When I got home from the gym I did have to deal with my children trying to play practical jokes on each other. The oldest daughter slipped her iPod under the oldest door with a creepy message on it. So he tried to get her by taping down the sprayer on the kitchen faucet (the funny thing about that is he did get his other sister when he was trying to wash a spoon for her.) Then it turned into bickering and arguing about who was going to get each other. I finally had to threaten to get involved unless they got ready for school. Seemed to work for me, but my wife is pulling out her hair.

I might have to update this later, "if" I get involved in the April Fool's Day.

Tuesday, March 1, 2011

I'm "back" in action

Okay, forgive the stupid pun, but I couldn't resist.

As you know last week I was experiencing back problems, and after sitting in my desk chair for 9 hours on Thursday, and feeling the pain, I did something I thought I would never do. I called a chiropractor. Now I have nothing against chiropractors, but I've always been skeptical. I happen to know someone who runs an office for a chiropractor, so I called and set up an appointment. Below is how my adventure went.

My wife had to drop me off, and go pick up our son.
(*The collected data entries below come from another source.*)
/-- A flit that turns to the external port of a router 3: over the die link of the gateway, or into the MEMC, which takes
write-backs (R266, R268). -/
def State.leavePort (s : State) (d : Nat) (f : Flit) : Option State :=
  let x := s.die d
  let gone := s.setDie d { x with flits := x.flits.erase f }
  if f.router = 15 then
    match f.msg with
    | .write _ _ => some gone
    | _ => some (s.dropFlit d f)
  else some (gone.linkSend d (gatewayDie d f.router) f f.stamp)

/-- A packet that waits at its injection port sets off (R270). -/
def State.startPacket (s : State) (d : Nat) (f : Flit) : Option State :=
  let (n, s) := if s.mayAlt d f then s.choice 2 else (0, s)
  (s.setOff d f (decide (n = 1))).map fun g =>
    s.setDie d { s.die d with flits := (s.die d).flits.map fun y =>
      if y.pkt = f.pkt then
        let y := { y with turns := g.turns, alt := g.alt, waits := false }
        { y with crc := flitCrc y }
      else y }

/-- The flit at its next turn; `none` where it must wait. -/
def State.turnFlit (s : State) (d : Nat) (f : Flit) : Option State :=
  let t := f.turns.toNat % 8
  if f.waits then s.startPacket d f
  else if !f.turns.getLsbD 15 || 4 < t then some (s.dropFlit d f)
  else if t = 0 then
    let x := s.die d
    if x.behind f then none
    else if f.dstDie = d then
      if f.dstRouter = f.router then s.deliverFlit d f
      else some (if x.anyDown then s.putFlit d f (s.onward d f) else s.dropFlit d f)
    else if f.router ≠ gatewayRouter d (s.nextHop d f.dstDie) then some (s.putFlit d f (s.fresh d f))
    else s.crossGateway d f
  else if t = 4 then
    if f.router % 4 = 3 then s.leavePort d f else some (s.moveFlit d f 7)
  else some (s.moveFlit d f (3 + t))

/-- A router takes a flit: a CRC failure makes the link resend it; else it follows its next turn. -/
def execRouterFlit (die flit : Nat) (crcErr : BitVec 16) (s : State) : Result :=
  let x := s.die die
  match x.flits.find? fun f => decide (f.id = flit) with
  | none => .refused (.notEnabled "ROUTER_FLIT")
  | some f =>
    let l := x.link f.via
    if l.down || x.failed f.via then .refused (.notEnabled "ROUTER_FLIT")
    else if (f.crc ^^^ crcErr) ≠ flitCrc f then
      .next (((s.setDie die (x.setRLink f.via (l.resent 1 s.clk.time))).putFlit die f { f with resends := f.resends + 1 }).noteCorrection
        (srcRouter die f.router))
    else
      match s.turnFlit die f with
      | some s => .next s
      | none => .refused (.notEnabled "ROUTER_FLIT")

/-! ## Die links (R272, R273) -/

/-- The position of one direction of a die link. -/
def linkDirPos (link : Nat) (dir : Bool) : Nat := 2 * link + (if dir then 1 else 0)

/-- The direction, where it is up. -/
def State.linkDir (s : State) (link : Nat) (dir : Bool) : Option LinkDir :=
  match s.dlinks[linkDirPos link dir]? with
  | some l => if l.down then none else some l
  | none => none

/-- The receiver's end takes the flit at the head of the wire: only one with good CRC and the next sequence number is
decoded, and a bad CRC sends a negative acknowledgement. A word that decodes wrong would show in the flit's CRC-16. -/
def execDieLinkFlitReceive (link : Nat) (dir : Bool) (crcErr : BitVec 32) (s : State) : Result :=
  match s.linkDir link dir with
  | none => .refused (.notEnabled "DIE_LINK_FLIT_RECEIVE")
  | some l =>
    match l.wire with
    | [] => .refused (.notEnabled "DIE_LINK_FLIT_RECEIVE")
    | c :: rest =>
      let p := linkDirPos link dir
      let taken := { l with wire := rest }
      if (c.crc ^^^ crcErr) ≠ linkCrc c.seq c.syms then .next (s.setLink p { taken with nak := true })
      else if c.seq ≠ l.recvSeq % 256 then .next (s.setLink p taken)
      else
        let (t, pend) := applyOldest l.recvTable l.recvPend
        let words := c.syms.map (decodeSym t)
        let crcOf := fun (ws : List W32) => BitVec.ofNat 16 (crc16 (ws.flatMap fun w => leBytes 4 w.toNat))
        let f := { c.flit with crc := c.flit.crc ^^^ crcOf c.words ^^^ crcOf words }
        let s := s.setLink p { taken with recvTable := t, recvPend := pend ++ [c.syms], recvSeq := l.recvSeq + 1 }
        .next (s.arriveDie l.dst l.src f c.stamp)

/-- Flits that the receiver has delivered and the sender still holds. -/
def LinkDir.ackable (l : LinkDir) : Nat := l.recvSeq - (l.sendSeq - l.replay.length)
So I went in and talked with the chiropractor, and had some x-rays taken. Then they had me lay on a table, and hooked up the electro-stimulus machine (I'm not sure what it is really called.) I laid on the table for 20 minutes while my back muscles were stimulated, with an ice sheet on my back. I'm not sure that ice sheet sufficiently describes the experience. My back felt as if the chiropractor was Darth Vader, and I was Han Solo, and they were trying to freeze me in carbonite. The main difference was the Empire was in a recession, so they didn't have a full-body freezer and had to do it a bit at a time.

My wife showed up again, as they asked me to stand up and move to the next room. I felt really good, so I pushed up off the table, and quickly laid back down. They had somehow frozen my back into the most painful position it could be in. It took me about 5 minutes to walk 20 feet, and I was miserable. I got on an upright device, and they pivoted me down until I was horizontal. The chiropractor had my wife look at the heels of my feet as I lay there. There were not level, they were about 1.5 inches out of level, and the chiropractor told her that was one of the reasons my back hurt. He did some work on me, and brought them back into level. (I hope my use of carpentry terms makes sense, it's the only way I can describe it.)

He raised me up, and I thought I was done, but my back still hurt. He had me sit in a chair, and popped, I mean aligned my neck. That felt great, but again not much for my back. He had me stand up, and move to another room where the real magic would take place. I laid down, on my side this time, and my back was aligned. By this I mean that a 200 pound man climbed up on me, and focused all of his weight and strength on one of my arms, and one of my legs. It was great! He used the shampoo technique, it was align, reverse, repeat. My back felt so much better. I was a little bit tender still, but it was livable. I went back in the next day, and had the same experience, but this time the ice sheet didn't freeze me in pain.

Well, long-story short, I am down up and around, and have just a little tenderness in my back. I went to the gym last night for the first time since the chiropractor. My back was a little sore after, but I iced it, and it feels fine this morning.

As for how the gym is going, my wife wanted me to post this picture to show my progress. The picture on the left is me in 2006, the first day of work in a new office (I found it on our corporate intranet yesterday,) the picture on the right is a self portrait from yesterday. In between these two pictures I put on about 15 pounds, so in the second picture I'm only about five pounds lighter than the first picture. I think that I've slimmed down noticeably, but then again I'm biased!